-- ==== Sys2Proof/Tests/Slice0.lean ====
section
/-! SUPPORT. The model's own tests: the range checks, decoding, one step per instruction, and a state that meets the
hypotheses of each statement. Expected results are those of spec/95_test_vectors.md; each test names its section and row. -/

namespace Sys2Proof.Tests

open Sys2Proof Sys2Proof.Machine

/-! ## Helpers -/

/-- The reset state with some registers set. -/
def regs (l : List (Reg × Byte)) : State := l.foldl (fun s p => setV s p.1 p.2) State.reset

/-- The state with bytes stored at an address. -/
def poke (s : State) (a : Nat) (bytes : List Byte) : State := { s with mem := memWriteBytes s.mem a bytes }

/-- The state with one key held. -/
def hold (k : Fin 16) (s : State) : State := { s with key := s.key.set k true }

/-- The state with one cell turned on. -/
def lit (x y : Nat) (s : State) : State := { s with fb := toggle s.fb y x }

/-- The state one cycle leaves when the word `w` stands at `PC`. -/
def cycle (w : Nat) (s : State) : Option State :=
  match step (s.withFetchWord 16 w) with
  | .next t => some t
  | .fault _ => none
  | .refused _ => none

/-- `PC` after the cycle. -/
def pcAfter (w : Nat) (s : State) : Option Word := (cycle w s).map fun t => t.pc

/-- A register and `VF` after the cycle. -/
def regAfter (w : Nat) (x : Reg) (s : State) : Option (Byte × Byte) := (cycle w s).map fun t => (getV t x, getV t VF)

/-- `I` after the cycle. -/
def indexAfter (w : Nat) (s : State) : Option Word := (cycle w s).map fun t => t.index

/-- Some bytes of memory, and `I`, after the cycle. -/
def bytesAfter (w a n : Nat) (s : State) : Option (List Byte × Word) :=
  (cycle w s).map fun t => (memReadBytes t.mem a n, t.index)

/-- Some cells, given as (x, y), and `VF`, after the cycle. -/
def cellsAfter (w : Nat) (cells : List (Nat × Nat)) (s : State) : Option (List Bool × Byte) :=
  (cycle w s).map fun t => (cells.map fun p => cell t.fb p.2 p.1, getV t VF)

/-! ## Ill-formed operands are refused (R92, R93) -/

theorem test_reg_range : Operand.inRange ⟨.reg, 15⟩ = true ∧ Operand.inRange ⟨.reg, 16⟩ = false := by decide
theorem test_byte_range : Operand.inRange ⟨.byte, 255⟩ = true ∧ Operand.inRange ⟨.byte, 256⟩ = false := by decide
theorem test_addr_range : Operand.inRange ⟨.addr, 4095⟩ = true ∧ Operand.inRange ⟨.addr, 4096⟩ = false := by decide
theorem test_height_range : Operand.inRange ⟨.height, 15⟩ = true ∧ Operand.inRange ⟨.height, 16⟩ = false := by decide
theorem test_table_word : tableWord? 16 65536 = none ∧ tableWord? 17 1 = none ∧ tableWord? 8 256 = none := by decide

/-! ## Decoding: the words of 95_test_vectors.md section 2.1 -/

theorem test_decode_cls : decodeTableWord 16 0x00E0 = some .cls := by decide
theorem test_decode_ret : decodeTableWord 16 0x00EE = some .ret := by decide
theorem test_decode_jp : decodeTableWord 16 0x1ABC = some (.jp 0xABC) := by decide
theorem test_decode_call : decodeTableWord 16 0x2300 = some (.call 0x300) := by decide
theorem test_decode_seByte : decodeTableWord 16 0x3A7F = some (.seByte 0xA 0x7F) := by decide
theorem test_decode_sneByte : decodeTableWord 16 0x4B01 = some (.sneByte 0xB 0x01) := by decide
theorem test_decode_seReg : decodeTableWord 16 0x5CD0 = some (.seReg 0xC 0xD) := by decide
theorem test_decode_ldByte : decodeTableWord 16 0x6E42 = some (.ldByte 0xE 0x42) := by decide
theorem test_decode_addByte : decodeTableWord 16 0x7FFF = some (.addByte 0xF 0xFF) := by decide
theorem test_decode_ldReg : decodeTableWord 16 0x8AB0 = some (.ldReg 0xA 0xB) := by decide
theorem test_decode_orReg : decodeTableWord 16 0x8AB1 = some (.orReg 0xA 0xB) := by decide
theorem test_decode_andReg : decodeTableWord 16 0x8AB2 = some (.andReg 0xA 0xB) := by decide
theorem test_decode_xorReg : decodeTableWord 16 0x8AB3 = some (.xorReg 0xA 0xB) := by decide
theorem test_decode_addReg : decodeTableWord 16 0x8AB4 = some (.addReg 0xA 0xB) := by decide
theorem test_decode_subReg : decodeTableWord 16 0x8AB5 = some (.subReg 0xA 0xB) := by decide
theorem test_decode_shr : decodeTableWord 16 0x8AB6 = some (.shr 0xA 0xB) := by decide
theorem test_decode_subnReg : decodeTableWord 16 0x8AB7 = some (.subnReg 0xA 0xB) := by decide
theorem test_decode_shl : decodeTableWord 16 0x8ABE = some (.shl 0xA 0xB) := by decide
theorem test_decode_sneReg : decodeTableWord 16 0x9120 = some (.sneReg 0x1 0x2) := by decide
theorem test_decode_ldI : decodeTableWord 16 0xA2F0 = some (.ldI 0x2F0) := by decide
theorem test_decode_jpV0 : decodeTableWord 16 0xB300 = some (.jpV0 0x300) := by decide
theorem test_decode_rnd : decodeTableWord 16 0xC30F = some (.rnd 0x3 0x0F) := by decide
theorem test_decode_drw : decodeTableWord 16 0xD125 = some (.drw 0x1 0x2 0x5) := by decide
theorem test_decode_skp : decodeTableWord 16 0xE29E = some (.skp 0x2) := by decide
theorem test_decode_sknp : decodeTableWord 16 0xE2A1 = some (.sknp 0x2) := by decide
theorem test_decode_ldVxDt : decodeTableWord 16 0xF307 = some (.ldVxDt 0x3) := by decide
theorem test_decode_ldVxK : decodeTableWord 16 0xF50A = some (.ldVxK 0x5) := by decide
theorem test_decode_ldDtVx : decodeTableWord 16 0xF315 = some (.ldDtVx 0x3) := by decide
theorem test_decode_ldStVx : decodeTableWord 16 0xF318 = some (.ldStVx 0x3) := by decide
theorem test_decode_addIVx : decodeTableWord 16 0xF21E = some (.addIVx 0x2) := by decide
theorem test_decode_ldFVx : decodeTableWord 16 0xF029 = some (.ldFVx 0x0) := by decide
theorem test_decode_ldBVx : decodeTableWord 16 0xF033 = some (.ldBVx 0x0) := by decide
theorem test_decode_storeRegs : decodeTableWord 16 0xF255 = some (.storeRegs 0x2) := by decide
theorem test_decode_loadRegs : decodeTableWord 16 0xF265 = some (.loadRegs 0x2) := by decide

◆ ◆ ◆ ◆ ◆ ◆ ◆

▶ [Activity]: Lines from the start of the entries through the one containing "def bytesAfter (w" are to be set down again exactly, both ends included.

▶ [Output of the task]:
-- ==== Sys2Proof/Tests/Slice0.lean ====
section
/-! SUPPORT. The model's own tests: the range checks, decoding, one step per instruction, and a state that meets the
hypotheses of each statement. Expected results are those of spec/95_test_vectors.md; each test names its section and row. -/

namespace Sys2Proof.Tests

open Sys2Proof Sys2Proof.Machine

/-! ## Helpers -/

/-- The reset state with some registers set. -/
def regs (l : List (Reg × Byte)) : State := l.foldl (fun s p => setV s p.1 p.2) State.reset

/-- The state with bytes stored at an address. -/
def poke (s : State) (a : Nat) (bytes : List Byte) : State := { s with mem := memWriteBytes s.mem a bytes }

/-- The state with one key held. -/
def hold (k : Fin 16) (s : State) : State := { s with key := s.key.set k true }

/-- The state with one cell turned on. -/
def lit (x y : Nat) (s : State) : State := { s with fb := toggle s.fb y x }

/-- The state one cycle leaves when the word `w` stands at `PC`. -/
def cycle (w : Nat) (s : State) : Option State :=
  match step (s.withFetchWord 16 w) with
  | .next t => some t
  | .fault _ => none
  | .refused _ => none

/-- `PC` after the cycle. -/
def pcAfter (w : Nat) (s : State) : Option Word := (cycle w s).map fun t => t.pc

/-- A register and `VF` after the cycle. -/
def regAfter (w : Nat) (x : Reg) (s : State) : Option (Byte × Byte) := (cycle w s).map fun t => (getV t x, getV t VF)

/-- `I` after the cycle. -/
def indexAfter (w : Nat) (s : State) : Option Word := (cycle w s).map fun t => t.index

/-- Some bytes of memory, and `I`, after the cycle. -/
def bytesAfter (w a n : Nat) (s : State) : Option (List Byte × Word) :=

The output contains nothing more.